| HN Mirror

http://nodejs.org/api/buffer.html

yeah sure why not.

    >>> u'𡘓'[0:1]
    u'\U00021613'

    >>> u'Hi, Mr𡘓'[-1]
    u'\U00021613

    >>> u'𠀋'[0:1]
    u'\U0002000b'

Javascript won't work because UCS2 in js engine, duh.

Actually Javascript is messed up with Unicode string and binary strings, that's why Nodejs invented Buffer

codeka 4995 days ago

You've moved the goalposts:

  u'\U00021613'

This is a UTF-32 code unit, not a UTF-16 code unit. Even UTF-32 doesn't help when you have combining characters. I suggest you read dietrichepp's post again, he's talking about Normalization Form D.

Okay, if it's an explicit combining character what's wrong with explicit character part counting?

You know normalized form is the norm, right?

There are four different normalized forms in Unicode. Maybe you should enlighten us about which one you're talking about.

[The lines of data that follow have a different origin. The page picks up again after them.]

-- ==== Sys2Proof/Laws/PerInstr.lean ====
section
/-! SUPPORT. Sys2Proof/Laws/PerInstr.lean: one lemma for each constructor of Instr: the word that encodes an instruction within
the limits decodes to it, with every operand at every value (R24 to R48). An event has no word. -/

set_option linter.unusedSimpArgs false
set_option Elab.async false

namespace Sys2Proof.Laws.Encoding

/-- The word of an instruction, if it has one, decodes under its unit to the instruction. -/
def Statement (i : Instr) : Prop :=
  i.wellFormed = true → ∀ u w, encode i = some (u, w) → decode u w = .ok i

/-- What is to be shown of an instruction whose unit and word are known. -/
theorem of_raw {i : Instr} {u : LaneUnit} {w : W32} (he : encode i = some (u, w)) (h : decodeRaw u w = .ok i) :
    Statement i := by
  intro hw u' w' h'
  rw [he] at h'
  obtain ⟨rfl, rfl⟩ := Prod.mk.inj (Option.some.inj h')
  exact decode_of_raw h hw

/-- An instruction without a word. -/
theorem of_none {i : Instr} (he : encode i = none) : Statement i := by
  intro _ u w h
  rw [he] at h
  cases h
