-- ==== Sys2Proof/Tests/Slice0.lean ====
section
/-! SUPPORT. Sys2Proof/Tests/Slice0.lean: tests of the model: words of the spec's examples, ill-formed instructions that the
check refuses, single steps with results taken from the spec, and for every statement of Obligations.lean states and
operands that meet its hypotheses. -/

namespace Sys2Proof.Tests

set_option Elab.async false
open Sys2Proof Sys2Proof.Machine

/-! ### Words (the examples of the spec's instruction entries; R39, R40, R44 written out by hand) -/

/-- addi is the spec's own example; the others are RV64 words written from R39: f7/imm, rs2, rs1, f3, rd, opcode. -/
theorem test_words_scalar :
    decode .k 0x04028293 = .ok (.addi 5 5 64) ∧ decode .k 0xFFF28293 = .ok (.addi 5 5 0xFFF) ∧
    decode .k 0x00628233 = .ok (.add 4 5 6) ∧ decode .k 0x40628233 = .ok (.sub 4 5 6) ∧
    decode .k 0x43F2D293 = .ok (.srai 5 5 63) ∧ decode .k 0x02628233 = .ok (.mul 4 5 6) ∧
    decode .k 0x0073B283 = .ok (.ld 5 7 7) ∧ decode .k 0xFE53BC23 = .ok (.sd 5 7 0xFF8) ∧
    decode .k 0x00004537 = .ok (.lui 10 4) := by decide +kernel

/-- bne x5, x0, -8 and jal x1, 20 stand in the weave table of 04_control_contexts (0xFE02_9CE3, 0x0140_00EF). -/
theorem test_words_control :
    decode .k 0xFE029CE3 = .ok (.bne 5 0 0xFFC) ∧ decode .k 0x014000EF = .ok (.jal 1 10) ∧
    decode .k 0x00000073 = .ok .ecall ∧ decode .k 0x00100073 = .ok .ebreak ∧
    decode .k 0x80331573 = .ok (.srstAccess .rw 10 6) ∧ decode .k 0x00000000 = .error .badLengthMarker := by decide +kernel

theorem test_words_tokens :
    decode .k 0x06B5008B = .ok (.trn 1 10 11 3 false) ∧ decode .k 0x22B5010B = .ok (.trn 2 10 11 1 true) ∧
    decode .k 0x42D6118B = .ok (.trnp 3 12 13 1 false true) ∧ decode .k 0x0002A10B = .ok (.tkmov 2 5) ∧
    decode .k 0x0202A00B = .ok (.tkdrop 5) ∧ decode .k 0x0400A30B = .ok (.tklen 6 1) ∧
    decode .k 0x0601228B = .ok (.tkinfo 5 2) ∧ decode .k 0x0261B28B = .ok (.ptr 5 3 6 1) ∧
    decode .k 0x0400450B = .ok (.gpatch 10 2) ∧ decode .k 0x2000450B = .ok (.guntag 10) ∧
    decode .k 0x0281D38B = .ok (.vxmv .i32 7 3 8) ∧ decode .k 0x0401648B = .ok (.mpop .f32 9 2) := by decide +kernel

theorem test_words_vector_arith :
    decode .v 0x00804020 = .ok (.vadd .f32 0 (.vv 1) 0 2) ∧ decode .v 0x0CE08230 = .ok (.vfma .bf16 4 (.vv 2) 1 3) ∧
    decode .v 0x30800850 = .ok (.vexp2 0 4 5) ∧ decode .v 0x58424424 = .ok (.vsra .i32 0 (.vx 9) 2 2) ∧
    decode .v 0x60808232 = .ok (.vcmp .lt .f32 0 (.vv 2) 1 3) ∧ decode .v 0x64988260 = .ok (.vsel .f32 3 2 1 6) ∧
    decode .v 0x68C0822C = .ok (.vcvt .bf16 .f32 0 1 2) ∧ decode .v 0x90800270 = .ok (.vred .add .f32 0 1 7) ∧
    decode .v 0x94480482 = .ok (.vscan .max .i32 1 2 8) := by decide +kernel

theorem test_words_vector_moves :
    decode .v 0x70800220 = .ok (.vmov .f32 0 1 2) ∧ decode .v 0x74C14034 = .ok (.vbcast .bf16 0 5 3) ∧
    decode .v 0x78400010 = .ok (.viota .i32 0 1) ∧ decode .v 0x7C808240 = .ok (.vshuf .f32 0 2 1 4) ∧
    decode .v 0x8000C259 = .ok (.vslide true .i8 0 (.vi 3) 1 5) ∧ decode .v 0x84900260 = .ok (.vcmpr .f32 2 1 6) ∧
    decode .v 0x88480040 = .ok (.vpart .i32 1 4) ∧ decode .v 0xA0814024 = .ok (.mset .f32 5 2) ∧
    decode .v 0xA4008230 = .ok (.mand 2 1 3) ∧ decode .v 0xA8008230 = .ok (.mor 2 1 3) ∧
    decode .v 0xAC008230 = .ok (.mxor 2 1 3) ∧ decode .v 0xB0000240 = .ok (.mnot 1 4) := by decide +kernel

theorem test_words_vector_memory :
    decode .v 0xC0C28024 = .ok (.vld .bf16 0 10 2) ∧ decode .v 0xC48AC034 = .ok (.vst .f32 1 11 3) ∧
    decode .v 0xC8C28884 = .ok (.vldg .bf16 0 10 4 8) ∧ decode .v 0xD0818414 = .ok (.vldr .f32 0 6 2 1) ∧
    decode .v 0xD4800834 = .ok (.vstr .f32 0 0 4 3) ∧ decode .v 0xD8024204 = .ok (.vadv 9 1) ∧
    decode .v 0xDC024404 = .ok (.vpub 9 2) ∧ decode .v 0xE081C655 = .ok (.vlda true 7 3 5) := by decide +kernel

theorem test_words_engines :
    decode .e 0x000A0002 = .ok (.rset 2 5) ∧ decode .e 0x0054B001 = .ok (.sfill 1 10 11) ∧
    decode .e 0x0098D003 = .ok (.sdrain 3 12 13) ∧ decode .e 0x00D8D700 = .ok (.scopy 12 13 14) ∧
    decode .e 0x010A6001 = .ok (.shint .ro 5 6) ∧ decode .e 0x08120004 = .ok (.mcfg 4 9) ∧
    decode .e 0x080E0028 = .ok (.mcfg 0x28 7) ∧ decode .e 0x08400000 = .ok .mgo ∧
    decode .e 0x08800004 = .ok (.mrnd .sr) ∧ decode .e 0x08C00003 = .ok (.mzero 3) ∧
    decode .e 0x09180012 = .ok (.mdrain 2 .add 12 0) ∧ decode .e 0x0918D019 = .ok (.mdrain 1 .addc 12 13) ∧
    decode .e 0x094A0000 = .ok (.mchk 5) := by decide +kernel

theorem test_words_collation :
    decode .e 0x10140002 = .ok (.clset 2 10) ∧ decode .e 0x10560002 = .ok (.clclr 2 11) ∧
    decode .e 0x1096C682 = .ok (.clins 2 11 12 13) ∧ decode .e 0x10D6C682 = .ok (.cldel 2 11 12 13) ∧
    decode .e 0x1116E002 = .ok (.clsub 2 11 14) ∧ decode .e 0x1156E002 = .ok (.clxch 2 11 14) ∧
    decode .e 0x1196F802 = .ok (.clpeel 2 false 11 15 16) ∧ decode .e 0x1196F842 = .ok (.clpeel 2 true 11 15 16) ∧
    decode .e 0x11CA0002 = .ok (.clstat 5 2) := by decide +kernel

theorem test_words_galleys_jobs :
    decode .e 0x18000001 = .ok (.grec 1) ∧ decode .e 0x18909001 = .ok (.gplay 8 1 9) ∧
    decode .e 0x2014B000 = .ok (.jpost 10 11) ∧ decode .e 0x20400000 = .ok .jdone := by decide +kernel

theorem test_words_sync :
    decode .y 0x0043031A = .ok (.amo .add .d .rlx .die 0 12 13) ∧ decode .y 0x000B298E = .ok (.amo .add .w .acq .die 5 6 7) ∧
    decode .y 0x085302CE = .ok (.amo .swp .d .rel .die 0 11 7) ∧ decode .y 0x00843212 = .ok (.amo .add .f .rlx .pkg 6 8 9) ∧
    decode .y 0x14B3A12A = .ok (.cas true .acq .die 7 8 9 10) ∧ decode .y 0x6298E000 = .ok (.stf 5 6 7) ∧
    decode .y 0x21D40000 = .ok (.fence .die 21) ∧ decode .y 0x22140000 = .ok (.fence .pkg 5) ∧
    decode .y 0x30380000 = .ok (.twait .tlv 7) ∧ decode .y 0x39300000 = .ok (.tliss 6 .tlm) ∧
    decode .y 0x50A63A00 = .ok (.waita 5 6 7 8) ∧ decode .y 0x544A0000 = .ok (.rwaitf 1 5) ∧
    decode .y 0x584A0000 = .ok (.rwaite 1 5) := by decide +kernel

theorem test_words_system :
    decode .y 0x40828000 = .ok (.barArv .core 0 5) ∧ decode .y 0x45A28000 = .ok (.barWt .die 2 5) ∧
    decode .y 0x48828000 = .ok (.barAw .core 0 5) ∧ decode .y 0x4C848000 = .ok (.barStat .core 0 9) ∧
    decode .y 0x70500000 = .ok (.pocc 5) ∧ decode .y 0x72500000 = .ok (.poccW 5) ∧
    decode .y 0x74531C00 = .ok (.pref 5 6 7) ∧ decode .y 0x76500000 = .ok (.pret 5) ∧
    decode .y 0x78828000 = .ok (.ptstat 8 5) ∧ decode .y 0x80000000 = .ok .tret ∧
    decode .y 0x89400000 = .ok (.purge 5) := by decide +kernel

/-! ### Ill-formed instructions -/

/-- A read-only CSR is not written, and srst is reached by SRST_ACCESS alone (R40, R83). -/
theorem test_ill_csr : (Instr.csrrw 5 .cycle 6).wellFormed = false ∧ (Instr.csrrsi 5 .coreid 1).wellFormed = false ∧
    (Instr.csrrs 5 .srst 0).wellFormed = false ∧ (Instr.csrrs 5 .cycle 0).wellFormed = true := by decide

/-- Types and forms of the V instructions (R42, R43). -/
theorem test_ill_vector : (Instr.vadd .l6 0 (.vv 1) 2 3).wellFormed = false ∧ (Instr.vadd .f32 0 (.vi 1) 2 3).wellFormed = false ∧
    (Instr.vfma .i32 0 (.vv 1) 2 3).wellFormed = false ∧ (Instr.vmul .l6 0 (.vx 1) 2 3).wellFormed = false ∧
    (Instr.vabs .l6 0 1 2).wellFormed = false ∧ (Instr.vdiv 0 (.vi 1) 2 3).wellFormed = false ∧
    (Instr.vnot .l6 0 1 2).wellFormed = false ∧ (Instr.vshl .f32 0 (.vv 1) 2 3).wellFormed = false ∧
    (Instr.viota .f32 0 1).wellFormed = false ∧ (Instr.vslide true .i8 0 (.vv 1) 2 3).wellFormed = false ∧
    (Instr.vpart .i32 0 31).wellFormed = false ∧ (Instr.vred .add .l6 0 1 2).wellFormed = false ∧
    (Instr.vldg .bf16 0 1 5 6).wellFormed = false ∧ (Instr.vsts .i8 0 1 6 7).wellFormed = false := by decide

/-- m0 is not written (R158, R175). -/
theorem test_ill_masks : (Instr.vcmp .eq .i32 0 (.vv 1) 2 0).wellFormed = false ∧ (Instr.mset .i32 5 0).wellFormed = false ∧
    (Instr.mand 1 2 0).wellFormed = false ∧ (Instr.mnot 1 0).wellFormed = false := by decide

/-- Fields of mcfg, the clamp register of mdrain, types of amo and scopes of the barriers (R45, R47, R48). -/
theorem test_ill_rest : (Instr.mcfg 0x0E 5).wellFormed = false ∧ (Instr.mcfg 0x2E 5).wellFormed = false ∧
    (Instr.mdrain 0 .add 5 6).wellFormed = false ∧ (Instr.amo .min .f .rlx .die 0 5 6).wellFormed = false ∧
    (Instr.barArv .lane 0 5).wellFormed = false ∧ (Instr.barStat .lane 0 5).wellFormed = false := by decide

/-! ### The weave and the data directives -/

/-- The woven program of 04_control_contexts: its weave table gives both lines. -/
theorem test_weave_program :
    assembleCode 0x100
      [.weave (some #v[some 1, some 0, some 1, some 2, some 1, some 1, some 0]),
       .instr 0 (.addi 6 0 1), .instr 0 .jdone,
       .instr 1 (.addi 5 0 3), .instr 1 (.addi 5 5 0xFFF), .instr 1 (.bne 5 0 0xFFC), .instr 1 (.jal 1 10),
       .instr 1 (.addi 9 0 9), .instr 1 (.addi 10 1 0), .instr 1 .jdone,
       .instr 2 (.addi 7 0 2), .instr 2 .jdone] =
    .ok [[0x8688C848, 0x00300293, 0x00100313, 0xFFF28293, 0x00200393, 0xFE029CE3, 0x014000EF, 0x20400000],
         [0x8000A88E, 0x20400000, 0x00900493, 0x00008513, 0x20400000, 0, 0, 0]] := by decide +kernel

/-- The line of 02_conventions_and_encoding with all four units and a pad lane in its owner list. -/
theorem test_weave_units :
    assembleCode 0x2000
      [.weave (some #v[some 1, some 0, some 1, some 2, some 1, none, some 0]),
       .instr 0 (.trn 1 10 11 3 false), .instr 0 (.addi 6 6 1),
       .instr 1 (.addi 5 5 64), .instr 1 (.vadd .f32 0 (.vv 1) 0 2), .instr 1 .mgo,
       .instr 2 (.amo .add .d .rlx .die 0 12 13)] =
    .ok [[0x840AF948, 0x04028293, 0x06B5008B, 0x00804020, 0x0043031A, 0x08400000, 0, 0x00130313]] := by decide +kernel

/-- An owner list that names a context without an instruction left is rejected (R29). -/
theorem test_weave_rejects :
    assembleCode 0 [.weave (some #v[some 1, some 1, none, none, none, none, none]), .instr 1 (.addi 5 5 64)] =
      .error .nothingToPlace := by decide +kernel

/-- The pattern of 06_memory_access_and_rings, whose bytes stand there; the codes of R55; the literals of R29. -/
theorem test_data :
    Datum.emit true 0x7C8 (.pat 0x40 2 #v[8, 3, 1, 1] #v[4, 256, 0, 0]) = .ok
      (List.replicate 56 0 ++ [0x40, 0, 0, 0, 0, 0, 0, 0, 2, 0, 0, 0, 0, 0, 0, 0, 8, 0, 0, 0, 3, 0, 0, 0, 1, 0, 0, 0, 1, 0, 0, 0,
        4, 0, 0, 0, 0, 1, 0, 0, 0, 0, 0, 0, 0, 0, 0, 0] ++ List.replicate 16 0) ∧
    Datum.emit false 0 (.pat 0x40 2 #v[8, 3, 1, 1] #v[4, 256, 0, 0]) = .error .notVault ∧
    packCodes [0x17, 0x09, 0x10, 0x3F] = [0x57, 0x02, 0xFD] ∧
    Datum.emit false 0 (.flt .e4m3 (.inf false)) = .ok [0x7E] ∧ Datum.emit false 0 (.flt .e4m3 (.nan true)) = .ok [0xFF] ∧
    Datum.emit false 0 (.flt .f32 (.hex false 0x18 (-1))) = .ok [0, 0, 0x40, 0x41] ∧
    Datum.emit false 0 (.l6 [.inf false, .inf true, .nan false]) = .ok (leBytes 3 (0x1F + 0x3F * 64)) ∧
    Datum.emit false 0 (.int 0 [255, -128]) = .ok [0xFF, 0x80] ∧ Datum.emit false 0 (.int 0 [256]) = .error .outOfRange :=
  by decide +kernel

Or just stop embarrassing yourself.

Reading all of your comments, so you are suggesting a Unicode object should not have len() or substring() ?

A standard like that is totally not embarrassing.

Code points aren't letters.

Consider the following sequence of code points: U+0041 U+0308 [edit: corrected sequence]

That equals this european letter: Ä

Two code points, one letter. MAGIC! You can also get the same-looking letter with a single code point using U+00C4 (unicode likes redundancy).

Not all languages have letters. Not all languages that have letters represent each one with a single code point. Please think twice before calling people "morons."

> Two code points, one letter.

Yes I under stand there are million ways to display the same shape using various unicode. But how does that make code point counting impossible?

AND if you explictly using COMBINING DIAERESIS instead of single U+00C4, counting diaeresis separately is wrong somehow?

Why don't we make a law stating that both ae and æ is single letter?

I am responding to your earlier post which announced that UCS2 is better than UTF8 internally because it counts unicode characters faster than UTF8. Hopefully now you understand that just taking the number of UCS2 bytes and dividing by 2 does not give you the number of letters.

Just in case you don't, let's walk through it again.

UCS-16 big-endian represenation of Ä:

0x00 0x41 0x03 0x08

Another UCS-16 big-endian representation of Ä:

0x00 0xc4

If you look at the number of bytes, the first example has 4. It represents one letter. The second example has 2. It also represents one letter. Conclusion: UCS2 does not "count unicode characters faster than UTF8." You still have to look at every byte to see how many letters you have, same as in UTF-8.

Do you grasp this? If not, maybe you are one of those "ascii-centric ignorant morons" I keep hearing so much about.

Name one Unicode implementation which shows utf16 `0x00 0x41 0x03 0x08` as length 1.

U+4100 U+0803 is two code points by defintion. Thus length == 2.

http://stackoverflow.com/questions/4579215/cross-platform-it...

Yes? `System.Globalizatiion` or `ICU` can count grapheme, what's your point?

Those libraries are equivalent to normalize( utf16 `0x00 0x41 0x03 0x08`) == length 1

Back to my top comment, I stated that UCS2 counts faster than UTf8 internally, because every BMP code point is just two bytes, what's wrong here? If variable-length is so good why py3k is using UCS-4 internally? (Wich means every character is exactly 32 bits. There, I said character again.)